While Jesus is at the table, he takes the bread, breaks it, and looks at Matthew. As far as we know, Matthew is the only one of the twelve that, when he starts following Jesus, people are pulling Jesus aside and saying things like, “Are you sure you want to be hanging around this guy? Because he’s a tax collector.” Which meant he was taking money from his fellow countrymen to fund the Roman army. Many tax collectors were thought to be cheats and thieves. Jesus looks at this man, who lived that kind of life, and he hands him the bread and says, “This is my body, and it’s given for you.”
Next, Jesus sees Peter, and he knows that Peter is about to have a bad night. They all are, but Peter firmly believes in the strength of his courage. In a few short hours, Peter will betray Jesus. Out of fear, Peter will deny even knowing him. Jesus knows this. He looks his companion, his friend, who will abandon him, and he hands him the bread and says, “This is my body, and it’s for you.”
And then he turns to Judas, Judas who feels the extra weight in his lap of the thirty coins tucked into his purse.

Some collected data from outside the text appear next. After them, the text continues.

/-- Where a drain delivers (R161): a tile pair, the core store, a hand-off partition. -/
inductive DrainDst where
  | tiles (d : Nat)
  | store (base stride : Nat)
  | handoff (p : Nat)
  deriving DecidableEq, Repr

/-- What a store does with each element (R159): plain, transposed, or added. -/
inductive StoreKind where
  | plain
  | tr
  | add
  deriving DecidableEq, Repr

/-- A product (R162): the form code, transposed or forward, the accumulator bit, the operand source mode, the operand
tile, the base and stride of a streamed operand, the participant mask and source member of a broadcast, .cj, half. -/
structure Product where
  form : Nat
  transposed : Bool
  acc : Bool
  mode : Nat
  tile : Nat
  base : Nat
  stride : Nat
  mask : Nat
  member : Nat
  cj : Bool
  half : Nat
  deriving DecidableEq, Repr

/-- What a queued tile instruction does (R51, R158), with the operands captured at issue (R42). -/
inductive TileOpc where
  | tld (d base stride memFmt : Nat) (tr : Bool)
  | tst (a base stride : Nat) (kind : StoreKind)
  | drain (acc : Bool) (clear : Bool) (dst : DrainDst)
  | twl (a : Nat) (pair : Bool)
  | prod (p : Product)
  | vtrd (d tile row : Nat)
  | vtwr (tile row : Nat) (data : BitVec 1536)
  deriving DecidableEq, Repr

/-- A tile instruction queued or on a pipe (R51, R58): its order of issue, its index, what it does, the opcode field of its
word (for a trap record), its number of rows, the TCFG entries of its tile and of the tile after it, the feeder
configuration, all captured at issue (R62, R84); the tiles whose weights a product depends on (R57); the weights a product
uses once begun; whether it has begun on its pipe, the first row not done, whether a row group is under way, whether the
participants of a broadcast have agreed (R102), whether it has trapped on a NaN (R138), the accumulators that it takes as
holding +0 (R55: bit 0 ACCA, bit 1 ACCB), for a tdrain.c whether an accumulating instruction issued after it governs the
ACCINUSE bit (R55), and whether it was stopped with its row in TSTART (R61). -/
structure TileOp where
  seq : Nat
  pc : Nat
  opc : TileOpc
  op : Nat
  rows : Nat
  cfg0 : BitVec 32
  cfg1 : BitVec 32
  fc : FeederCfg
  wsrc : List Nat
  weights : Option WLatch
  started : Bool
  row : Nat
  inGroup : Bool
  agreed : Bool
  nan : Bool
  clears : BitVec 2
  superseded : Bool
  stopped : Bool
  deriving DecidableEq, Repr

/-- What a held release does (R148): sc.inc, sc.inc.r, rg.post, ph.end. -/
inductive ReleaseOp where
  | scInc (n : Nat) (amount : BitVec 32)
  | scIncR (dev core n : Nat) (amount : BitVec 32)
  | rgPost (ring count : Nat)
  | phEnd (id : Nat)
  deriving DecidableEq, Repr

/-- A held release (R148) with its order of issue and its index. -/
structure Release where
  seq : Nat
  pc : Nat
  op : ReleaseOp
  deriving DecidableEq, Repr

/-- An open phase (R169): its id, the reference time at its issue, and the count of timebase steps then (R307). -/
structure OpenPhase where
  id : Nat
  start : Word
  steps : Nat
  deriving DecidableEq, Repr

/-- A phase-log entry waiting to be written (R307, R308), but for SEQ. -/
structure PlogEntry where
  start : Word
  fin : Word
  frame : BitVec 32
  line : BitVec 16
  phase : Nat
  unmatched : Bool
  lost : Bool
  stepped : Bool
  deriving DecidableEq, Repr

/-- One context of a core (R40). `sregs` lists s1 to s31 and `vregs` v0 to v31, an unlisted register reading 0.
`latch` is the active weight set when its weights are valid, `shadow` the weights of a twl that has loaded and not
completed: the pending latch of R84. `fresh` holds until the context is first enabled (R42). -/
structure Context where
  state : CtxState
  pc : Nat
  hold : Hold
  sregs : SMap Word
  vregs : SMap (BitVec 1536)
  tcfg : SMap (BitVec 32)
  tinuse : BitVec 16
  accinuse : BitVec 2
  tstart : BitVec 18
  queue : List TileOp
  fc : FeederCfg
  latch : Option WLatch
  shadow : Option WLatch
  seq : Nat
  releases : List Release
  phase : Option OpenPhase
  plog : List PlogEntry
  plogLost : Bool
  fresh : Bool
  deriving DecidableEq, Repr

/-- The operand reuse latch of the activation feeders (R97): whose it is, and the tile and TCFG entry fed last. Its rows
are those of the tile, since any write of the tile invalidates it. -/
structure ReuseLatch where
  ctx : Ctx
  tile : Nat
  cfg : BitVec 32
  deriving DecidableEq, Repr

/-- A row of a streamed operand in the queue of the activation feeders (R96): the context and the order of issue of its product, its
number, and the bits of its tile row (of the second tile of a pair in `data1`) with its scale bytes. -/
structure FeedRow where
  ctx : Ctx
  seq : Nat
  row : Nat
  data : BitVec 768
  scales : BitVec 48
  data1 : BitVec 768
  deriving DecidableEq, Repr

/-- Where the core stands between its contexts (R70, R73): nothing under way; B's pipes on their way to a boundary;
the save; the restore. -/
inductive Switch where
  | idle
  | stopping
  | saving
  | restoring
  deriving DecidableEq, Repr

/-- One core (R39, R40): its two contexts, who issues, the switch under way, whether a save image of B stands with the tiles and
accumulators in it (a tile with whether its scale plane is there, R71), whether
the weights of B are to be latched again when it resumes (R73), the event F will report (R68), the pending events (R69),
the grid cycle of the event that started a switch-in, the stages of B that have stopped (R59), the tiles (tile × 64 +
row), scale planes, accumulator rows (acc × 64 + row, element j in bits 34j + 33 to 34j), the reuse latch, the rows that the activation feeders hold queued (R96), and the units whose parity is bad
(R406: 0 to 15 tiles, 16 and 17 accumulators, 18 latches, 19 feeder configuration, 32 to 47 scale planes). -/
structure Core where
  f : Context
  b : Context
  active : Ctx
  switch : Switch
  saved : Bool
  imageTiles : List (Nat × Bool)
  imageAccs : List Nat
  relatch : Bool
  fEvent : Option Nat
  fDst : BitVec 5
  events : List Nat
  eventCycle : Option Nat
  stopped : List Stage
  tiles : SMap (BitVec 768)
  scales : SMap (BitVec 48)
  accs : SMap (BitVec 1632)
  reuse : Option ReuseLatch
  feed : List FeedRow
  badParity : List Nat
  deriving DecidableEq, Repr

/-! ### Counters (R203 to R218) -/

/-- A core counter (R203, R211). -/
structure Counter where
  value : BitVec 32
  poisoned : Bool
  deriving DecidableEq, Repr

/-- Who sent an increment, as SYNC_ERRREC1 names it (R216, R218). -/
structure IncSource where
  dev : Nat
  kind : Nat
  ctx : Ctx
  num : Nat
  addr : Nat
  deriving DecidableEq, Repr

/-- An increment on its way to a core counter of this device (R208, R209). -/
structure IncMsg where
  core : Nat
  n : Nat
  amount : BitVec 32
  src : IncSource
  deriving DecidableEq, Repr

/-! ### The fabric (R176 to R202) -/

/-- The state of a part of a router's table (R198). -/
inductive PartState where
  | empty
  | loaded
  | active
  | stopping
  deriving DecidableEq, Repr

/-- One part of a router's table (R193, R198): its state, the round in which it was last stopped, its entries (R197) and its
stream descriptors (R183), by stream number. -/
structure Part where
  state : PartState
  stopRound : Nat
  entries : List (BitVec 64)
  descs : SMap (BitVec 256)
  deriving DecidableEq, Repr

/-- A stream at a router (R184, R187, R201): the three counts, the go latched this round, whether the instance of the
go before it is sent in this round, the vote result a decider holds, the rounds deferred, the halt cause (0 none) and
whether the halt of a reset is due at the end of the round, the round in which it halted, the beats of the present instance
that have left a source (their numbers; for a source X the cycles they left at), the beats that have come to a target, and
whether that instance met an uncorrectable beat. [DEDUCED: log entry 15] -/
structure Endpoint where
  committed : BitVec 32
  sent : BitVec 32
  arrived : BitVec 32
  go : Bool
  sending : Bool
  decided : Option Bool
  defer : Nat
  halt : Nat
  haltDue : Bool
  haltRound : Nat
  beatsSent : List Nat
  beatsIn : Nat
  uncorr : Bool
  deriving DecidableEq, Repr

/-- A router (R176, R185): its two parts, its streams, the size of each hand-off partition in rows, and the rows each
partition holds, oldest first. -/
structure Router where
  f : Part
  b : Part
  streams : SMap Endpoint
  hoffRows : List Nat
  hoff : SMap (List (BitVec 1536))
  deriving DecidableEq, Repr

/-- A beat (R177): valid, tag, data, numeric flags, and whether it carries an uncorrectable error or one corrected at
the next router input. -/
structure Beat where
  valid : Bool
  tag : BitVec 16
  data : BitVec 3072
  flags : BitVec 4
  uncorr : Bool
  corr : Bool
  deriving DecidableEq, Repr

/-- A beat on its way to a router's input port (R181), by the grid cycle that launched it, and whether an entry has taken
it. -/
structure BeatMsg where
  router : Nat
  port : Nat
  launched : Nat
  beat : Beat
  taken : Bool
  deriving DecidableEq, Repr

/-- A bit of the vote plane on its way (R177, R187): a vote, or a go. -/
structure VoteMsg where
  router : Nat
  port : Nat
  launched : Nat
  go : Bool
  bit : Bool
  deriving DecidableEq, Repr

/-- A readiness sampled for the AND entries of a cycle (R187): the router, the stream, whether it is that of the edge engine, which
left it two cycles before (R180, R199), the grid cycle it is for, and the bit. -/
structure ReadySample where
  router : Nat
  stream : Nat
  edge : Bool
  due : Nat
  bit : Bool
  deriving DecidableEq, Repr

/-- A core-store read for an entry of source L, begun three cycles before it (R180): the router, the stream, the beat, the grid cycle
of the entry, the bytes as read, and whether they could be corrected. -/
structure BeatRead where
  router : Nat
  stream : Nat
  beat : Nat
  due : Nat
  bytes : List Byte
  good : Bool
  deriving DecidableEq, Repr

/-- A beat on its way into a core store, or over the edge link into staging (R180): the router and stream of its entry, whether it goes
to the edge engine, the entry's beat number, the grid cycle in which it is written. -/
structure BeatWrite where
  router : Nat
  stream : Nat
  edge : Bool
  place : Nat
  due : Nat
  beat : Beat
  deriving DecidableEq, Repr

/-- A go on its way to an edge engine (R180, R199): the router and stream of its entry, and the grid cycle of its arrival. -/
structure EdgeGo where
  router : Nat
  stream : Nat
  due : Nat
  deriving DecidableEq, Repr

/-- The fabric as a whole (R178, R198, R202): whether the round counter runs, the round, the cycle in it, the cycles
since it started, the round length in force, GRID_START.PENDING, the entries already carried out in this cycle (router,
place), what is on the wires; the readiness sampled (R187), the reads begun and the writes and edge gos under way (R180); the increments
that change their counters in the next cycle (R189, R208); the counters cleared (core × 64 + n) and the increments landed in this
cycle (R213). -/
structure Grid where
  running : Bool
  round : Nat
  cycle : Nat
  now : Nat
  len : Nat
  startPending : Bool
  fired : List (Nat × Nat)
  beats : List BeatMsg
  votes : List VoteMsg
  samples : List ReadySample
  reads : List BeatRead
  writes : List BeatWrite
  edgeGos : List EdgeGo
  due : List IncMsg
  cleared : List Nat
  landed : List IncMsg
  deriving DecidableEq, Repr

He has already betrayed Jesus, sold him out, and he is sitting there at the table with Jesus. The plot is already in motion. Jesus knows this. He knows what Judas has done, and what he will do. He looks at Judas, and he hands him the bread and says, “This is for you.”

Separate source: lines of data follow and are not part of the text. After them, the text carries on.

-- ==== Sys2Proof/Machine/RegMap.lean ====
section
/-! DEFINITION. The register map: every register of the 19 blocks (R30) with its address, the fields of its table and
its reset value, as the register tables of spec/ give them (R37, R78, R141, R202, R218, R257 to R259, R288, R337, R338,
R360, R361, R385 to R387, R400, R417, R418). -/

namespace Sys2Proof.Machine

open Sys2Proof

/-- The type of a register field (the table of register field types of spec/00_scope.md); `res` is a field marked
"Reserved: reads 0, write 0" (R10). -/
inductive FieldType where
  | rw
  | ro
  | wo
  | w1c
  | w1s
  | rc
  | res
  deriving DecidableEq, Repr

/-- A field of a register: bits [hi:lo] and its type. -/
structure Field where
  hi : Nat
  lo : Nat
  type : FieldType
  deriving DecidableEq, Repr

/-- The registers. Arguments number a core c, a router c, a context x, an engine e, a ring r, a stack or spring s, a channel n,
an arbiter a and its requester k, a link l, a switch h, a check unit u, a parameter set p, and the places of an array. -/
inductive Reg where
  | ctrlReadyGrid
  | ctrlReadyHbm
  | ctrlReadyLake
  | ctrlReadyLink
  | ctrlReadyUnit
  | ctrlReadyEvent
  | ctrlReadyIen
  | coreId (c : Nat)
  | coreCtl (c : Nat)
  | coreStatus (c : Nat)
  | coreSaveBase (c : Nat)
  | coreFEvent (c : Nat)
  | coreFPend (c : Nat)
  | coreSwitchLat (c : Nat)
  | coreSwitchCnt (c : Nat)
  | coreEcc (c : Nat)
  | ctxEntry (c : Nat) (x : Ctx)
  | ctxPc (c : Nat) (x : Ctx)
  | ctxInuse (c : Nat) (x : Ctx)
  | ctxTstart (c : Nat) (x : Ctx)
  | ctxTcfg (c : Nat) (x : Ctx) (k : Nat)
  | ctxTq (c : Nat) (x : Ctx)
  | numCtl
  | numNanrec0
  | numNanrec1
  | numNancnt
  | numSummary
  | numSprgFlags (s : Nat)
  | numEdgeFlags (e : Nat)
  | numCoreFlags (c : Nat)
  | gridCtl
  | gridRound
  | gridStart
  | gridStatus
  | gridErr
  | gridIen
  | gridRtrPart (c : Nat)
  | gridRtrHoff (c : Nat) (p : Nat)
  | gridStrm (c : Nat) (n : Nat)
  | syncStatus
  | syncIen
  | syncErrrec0
  | syncErrrec1
  | syncErrrec2
  | syncErrrec3
  | syncErrcnt
  | syncSc (c : Nat) (n : Nat)
  | syncClr (c : Nat)
  | syncInc (c : Nat)
  | syncWait (c : Nat) (x : Nat)
  | syncDisc (c : Nat)
  | syncRing (r : Nat)
  | edgeStatus
  | edgeIen
  | edgeXsCfg (e : Nat) (n : Nat)
  | edgeXsCnt (e : Nat) (n : Nat)
  | edgeRingBase (r : Nat)
  | edgeRingCfg (r : Nat)
  | edgeRingCq (r : Nat)
  | edgeRingCtl (r : Nat)
  | edgeRingStatus (r : Nat)
  | edgeRingIdx (r : Nat)
  | edgeRingPost (r : Nat)
  | hbmpMap
  | hbmpStatus (s : Nat)
  | hbmpEcc (s : Nat)
  | hbmpOutst (s : Nat)
  | hbmpPchot (s : Nat)
  | hbmpErraddr (s : Nat)
  | lakeStatus (n : Nat)
  | lakeEcc (n : Nat)
  | lakeOutst (n : Nat)
  | lakeErraddr (n : Nat)
  | arbCfg (a : Nat)
  | arbStatus (a : Nat)
  | arbPrio (a : Nat) (k : Nat)
  | arbGrants (a : Nat) (k : Nat)
  | arbWaits (a : Nat) (k : Nat)
  | arbLongest (a : Nat) (k : Nat)
  | sprgSummary
  | sprgIen
  | sprgCfg (s : Nat)
  | sprgState (s : Nat)
  | sprgCtl (s : Nat)
  | sprgCmdno (s : Nat)
  | sprgFaila (s : Nat) (x : Nat)
  | sprgFailb (s : Nat) (x : Nat)
  | sprgCbusy (s : Nat)
  | sprgMbusy (s : Nat)
  | sprgBankwait (s : Nat)
  | sprgDone (s : Nat)
  | linkDevid
  | linkStatus
  | linkIen
  | linkRto
  | linkRoute (h : Nat) (d : Nat)
  | linkCtl (l : Nat)
  | linkState (l : Nat)
  | linkRtt (l : Nat)
  | linkFec (l : Nat)
  | linkCred (l : Nat) (k : Nat)
  | linkFwin (l : Nat)
  | chainCfg
  | chainStatus
  | chainSeg (x : Nat)
  | chainLeader
  | chainAlarm
  | chainAlarmTime
  | chainAlarmTx
  | chainEvent
  | chainIen
  | chainErr
  | timeCfg
  | timeFmt
  | timeStatus
  | timeNow
  | timeLine
  | timeSet
  | timeErr
  | timeEvent
  | timeIen
  | timePlogBase
  | timePlogSeq
  | timePlogLost
  | timeLev (k : Nat)
  | svcShareCfg
  | svcShare
  | svcDeadline
  | svcMargin
  | svcMarginMin
  | svcQw
  | svcEvent
  | svcIen
  | svcHbmf (s : Nat)
  | ctrlIdent
  | ctrlEqx
  | ctrlEqxCtl
  | ctrlReq
  | ctrlReqStatus
  | ctrlPart
  | cfgStatus
  | cfgSeq (x : Nat)
  | cfgAcceptTime
  | secStatus
  | secFloor
  | secKeys
  | secExtData (k : Nat)
  | secNonce (k : Nat)
  | secExtCmd
  | secAtt
  | secIdpub (w : Nat)
  | secCert (w : Nat)
  | secMr (h : Nat) (m : Nat) (w : Nat)
  | chkStatus
  | chkIen
  | chkPoly (u : Nat) (p : Nat)
  | chkInit (u : Nat) (p : Nat)
  | chkXorout (u : Nat) (p : Nat)
  | chkPctl (u : Nat) (p : Nat)
  | chkSess (u : Nat) (n : Nat)
  | chkSflags (u : Nat)
  | chkCnt (u : Nat)
  | chkMisrec0 (u : Nat)
  | chkMisrec (u : Nat) (x : Nat)
  | fltStatus
  | fltIen
  | fltFrostEn
  | fltFrost
  | fltCtl
  | fltQidx
  | fltQlost
  | fltQueue (i : Nat) (w : Nat)
  | pwrEvent
  | pwrIen
  | pwrInput
  | pwrTcfg
  | pwrSteps
  | pwrField (f : Nat)
  | pwrDie (d : Nat)
  deriving DecidableEq, Repr

/-- The first address of the register blocks (R30). -/
def regBase : Nat := 0x7F000000000

/-- The offset of a context's registers in the window of its core (R78). -/
def ctxOff : Ctx → Nat
  | .F => 0x100
  | .B => 0x200

/-- The local address of a register. -/
def Reg.addr : Reg → Nat
  | .ctrlReadyGrid => 0x7f00d001000
  | .ctrlReadyHbm => 0x7f00d001008
  | .ctrlReadyLake => 0x7f00d001010
  | .ctrlReadyLink => 0x7f00d001018
  | .ctrlReadyUnit => 0x7f00d001020
  | .ctrlReadyEvent => 0x7f00d001028
  | .ctrlReadyIen => 0x7f00d001030
  | .coreId c => 0x7f001000000 + c * 0x4000
  | .coreCtl c => 0x7f001000008 + c * 0x4000
  | .coreStatus c => 0x7f001000010 + c * 0x4000
  | .coreSaveBase c => 0x7f001000018 + c * 0x4000
  | .coreFEvent c => 0x7f001000020 + c * 0x4000
  | .coreFPend c => 0x7f001000028 + c * 0x4000
  | .coreSwitchLat c => 0x7f001000030 + c * 0x4000
  | .coreSwitchCnt c => 0x7f001000038 + c * 0x4000
  | .coreEcc c => 0x7f001000040 + c * 0x4000
  | .ctxEntry c x => 0x7f001000000 + c * 0x4000 + ctxOff x
  | .ctxPc c x => 0x7f001000008 + c * 0x4000 + ctxOff x
  | .ctxInuse c x => 0x7f001000010 + c * 0x4000 + ctxOff x
  | .ctxTstart c x => 0x7f001000018 + c * 0x4000 + ctxOff x
  | .ctxTcfg c x k => 0x7f001000020 + c * 0x4000 + ctxOff x + k * 0x8
  | .ctxTq c x => 0x7f001000060 + c * 0x4000 + ctxOff x
  | .numCtl => 0x7f002000000
  | .numNanrec0 => 0x7f002000008
  | .numNanrec1 => 0x7f002000010
  | .numNancnt => 0x7f002000018
  | .numSummary => 0x7f002000020
  | .numSprgFlags s => 0x7f002000100 + s * 0x8
  | .numEdgeFlags e => 0x7f002000200 + e * 0x8
  | .numCoreFlags c => 0x7f002001000 + c * 0x8
  | .gridCtl => 0x7f000000000
  | .gridRound => 0x7f000000008
  | .gridStart => 0x7f000000010
  | .gridStatus => 0x7f000000018
  | .gridErr => 0x7f000000020
  | .gridIen => 0x7f000000028
  | .gridRtrPart c => 0x7f000100000 + c * 0x1000
  | .gridRtrHoff c p => 0x7f000100008 + c * 0x1000 + p * 0x8
  | .gridStrm c n => 0x7f000100100 + c * 0x1000 + n * 0x8
  | .syncStatus => 0x7f003000000
  | .syncIen => 0x7f003000008
  | .syncErrrec0 => 0x7f003000010
  | .syncErrrec1 => 0x7f003000018
  | .syncErrrec2 => 0x7f003000020
  | .syncErrrec3 => 0x7f003000028
  | .syncErrcnt => 0x7f003000030
  | .syncSc c n => 0x7f003100000 + c * 0x1000 + n * 0x8
  | .syncClr c => 0x7f003100180 + c * 0x1000
  | .syncInc c => 0x7f003100188 + c * 0x1000
  | .syncWait c x => 0x7f003100190 + c * 0x1000 + x * 0x8
  | .syncDisc c => 0x7f0031001a0 + c * 0x1000
  | .syncRing r => 0x7f003800000 + r * 0x8
  | .edgeStatus => 0x7f004000000
  | .edgeIen => 0x7f004000008
  | .edgeXsCfg e n => 0x7f004010000 + e * 0x400 + n * 0x8
  | .edgeXsCnt e n => 0x7f004010100 + e * 0x400 + n * 0x8
  | .edgeRingBase r => 0x7f004100000 + r * 0x40
  | .edgeRingCfg r => 0x7f004100008 + r * 0x40
  | .edgeRingCq r => 0x7f004100010 + r * 0x40
  | .edgeRingCtl r => 0x7f004100018 + r * 0x40
  | .edgeRingStatus r => 0x7f004100020 + r * 0x40
  | .edgeRingIdx r => 0x7f004100028 + r * 0x40
  | .edgeRingPost r => 0x7f004100030 + r * 0x40
  | .hbmpMap => 0x7f005000000
  | .hbmpStatus s => 0x7f005010000 + s * 0x1000
  | .hbmpEcc s => 0x7f005010008 + s * 0x1000
  | .hbmpOutst s => 0x7f005010010 + s * 0x1000
  | .hbmpPchot s => 0x7f005010018 + s * 0x1000
  | .hbmpErraddr s => 0x7f005010020 + s * 0x1000
  | .lakeStatus n => 0x7f007010000 + n * 0x100
  | .lakeEcc n => 0x7f007010008 + n * 0x100
  | .lakeOutst n => 0x7f007010010 + n * 0x100
  | .lakeErraddr n => 0x7f007010018 + n * 0x100
  | .arbCfg a => 0x7f008010000 + a * 0x2000
  | .arbStatus a => 0x7f008010008 + a * 0x2000
  | .arbPrio a k => 0x7f008010100 + a * 0x2000 + k * 0x20
  | .arbGrants a k => 0x7f008010108 + a * 0x2000 + k * 0x20
  | .arbWaits a k => 0x7f008010110 + a * 0x2000 + k * 0x20
  | .arbLongest a k => 0x7f008010118 + a * 0x2000 + k * 0x20
  | .sprgSummary => 0x7f006000000
  | .sprgIen => 0x7f006000008
  | .sprgCfg s => 0x7f006010000 + s * 0x1000
  | .sprgState s => 0x7f006010008 + s * 0x1000
  | .sprgCtl s => 0x7f006010010 + s * 0x1000
  | .sprgCmdno s => 0x7f006010018 + s * 0x1000
  | .sprgFaila s x => 0x7f006010020 + s * 0x1000 + x * 0x10
  | .sprgFailb s x => 0x7f006010028 + s * 0x1000 + x * 0x10
  | .sprgCbusy s => 0x7f006010040 + s * 0x1000
  | .sprgMbusy s => 0x7f006010048 + s * 0x1000
  | .sprgBankwait s => 0x7f006010050 + s * 0x1000
  | .sprgDone s => 0x7f006010058 + s * 0x1000
  | .linkDevid => 0x7f009000000
  | .linkStatus => 0x7f009000008
  | .linkIen => 0x7f009000010
  | .linkRto => 0x7f009000018
  | .linkRoute h d => 0x7f009010000 + h * 0x10000 + d * 0x8
  | .linkCtl l => 0x7f009100000 + l * 0x1000
  | .linkState l => 0x7f009100008 + l * 0x1000
  | .linkRtt l => 0x7f009100010 + l * 0x1000
  | .linkFec l => 0x7f009100018 + l * 0x1000
  | .linkCred l k => 0x7f009100020 + l * 0x1000 + k * 0x8
  | .linkFwin l => 0x7f009100040 + l * 0x1000
  | .chainCfg => 0x7f00a000000
  | .chainStatus => 0x7f00a000008
  | .chainSeg x => 0x7f00a000010 + x * 0x8
  | .chainLeader => 0x7f00a000020
  | .chainAlarm => 0x7f00a000028
  | .chainAlarmTime => 0x7f00a000030
  | .chainAlarmTx => 0x7f00a000038
  | .chainEvent => 0x7f00a000040
  | .chainIen => 0x7f00a000048
  | .chainErr => 0x7f00a000050
  | .timeCfg => 0x7f00b000000
  | .timeFmt => 0x7f00b000008
  | .timeStatus => 0x7f00b000010
  | .timeNow => 0x7f00b000018
  | .timeLine => 0x7f00b000020
  | .timeSet => 0x7f00b000028
  | .timeErr => 0x7f00b000030
  | .timeEvent => 0x7f00b000038
  | .timeIen => 0x7f00b000040
  | .timePlogBase => 0x7f00b000200
  | .timePlogSeq => 0x7f00b000208
  | .timePlogLost => 0x7f00b000210
  | .timeLev k => 0x7f00b000100 + k * 0x8
  | .svcShareCfg => 0x7f00c000000
  | .svcShare => 0x7f00c000008
  | .svcDeadline => 0x7f00c000010
  | .svcMargin => 0x7f00c000018
  | .svcMarginMin => 0x7f00c000020
  | .svcQw => 0x7f00c000028
  | .svcEvent => 0x7f00c000030
  | .svcIen => 0x7f00c000038
  | .svcHbmf s => 0x7f00c000100 + s * 0x8
  | .ctrlIdent => 0x7f00d000000
  | .ctrlEqx => 0x7f00d000008
  | .ctrlEqxCtl => 0x7f00d000010
  | .ctrlReq => 0x7f00d000018
  | .ctrlReqStatus => 0x7f00d000020
  | .ctrlPart => 0x7f00d000028
  | .cfgStatus => 0x7f00e000000
  | .cfgSeq x => 0x7f00e000008 + x * 0x8
  | .cfgAcceptTime => 0x7f00e000018
  | .secStatus => 0x7f00f000000
  | .secFloor => 0x7f00f000008
  | .secKeys => 0x7f00f000010
  | .secExtData k => 0x7f00f000100 + k * 0x8
  | .secNonce k => 0x7f00f000180 + k * 0x8
  | .secExtCmd => 0x7f00f000140
  | .secAtt => 0x7f00f0001a0
  | .secIdpub w => 0x7f00f000200 + w * 0x8
  | .secCert w => 0x7f00f000400 + w * 0x8
  | .secMr h m w => 0x7f00f001000 + h * 0x200 + m * 0x40 + w * 0x8
  | .chkStatus => 0x7f010000000
  | .chkIen => 0x7f010000008
  | .chkPoly u p => 0x7f010010000 + u * 0x1000 + p * 0x20
  | .chkInit u p => 0x7f010010008 + u * 0x1000 + p * 0x20
  | .chkXorout u p => 0x7f010010010 + u * 0x1000 + p * 0x20
  | .chkPctl u p => 0x7f010010018 + u * 0x1000 + p * 0x20
  | .chkSess u n => 0x7f010010100 + u * 0x1000 + n * 0x8
  | .chkSflags u => 0x7f010010180 + u * 0x1000
  | .chkCnt u => 0x7f010010188 + u * 0x1000
  | .chkMisrec0 u => 0x7f010010190 + u * 0x1000
  | .chkMisrec u x => 0x7f010010198 + u * 0x1000 + x * 0x8
  | .fltStatus => 0x7f011000000
  | .fltIen => 0x7f011000008
  | .fltFrostEn => 0x7f011000010
  | .fltFrost => 0x7f011000018
  | .fltCtl => 0x7f011000020
  | .fltQidx => 0x7f011000028
  | .fltQlost => 0x7f011000030
  | .fltQueue i w => 0x7f011010000 + i * 0x40 + w * 0x8
  | .pwrEvent => 0x7f012000000
  | .pwrIen => 0x7f012000008
  | .pwrInput => 0x7f012000010
  | .pwrTcfg => 0x7f012000018
  | .pwrSteps => 0x7f012000020
  | .pwrField f => 0x7f012000100 + f * 0x8
  | .pwrDie d => 0x7f012000200 + d * 0x8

It’s not that our sins don’t matter. They do. When we compromise our integrity, when we hurt each other, when we set the commands of Christ aside because they’re not convenient, it matters. When we come to this table, we come with our sins. There’s no other way we can approach God. It is not in spite of our sins that Jesus offers us his flesh and blood, bread and wine. No, it is precisely because of our sin, that Christ breaks bread, and he hands it to us, and says. “This is my body,” and no matter who you are, or what you’ve done or will do, this is for you.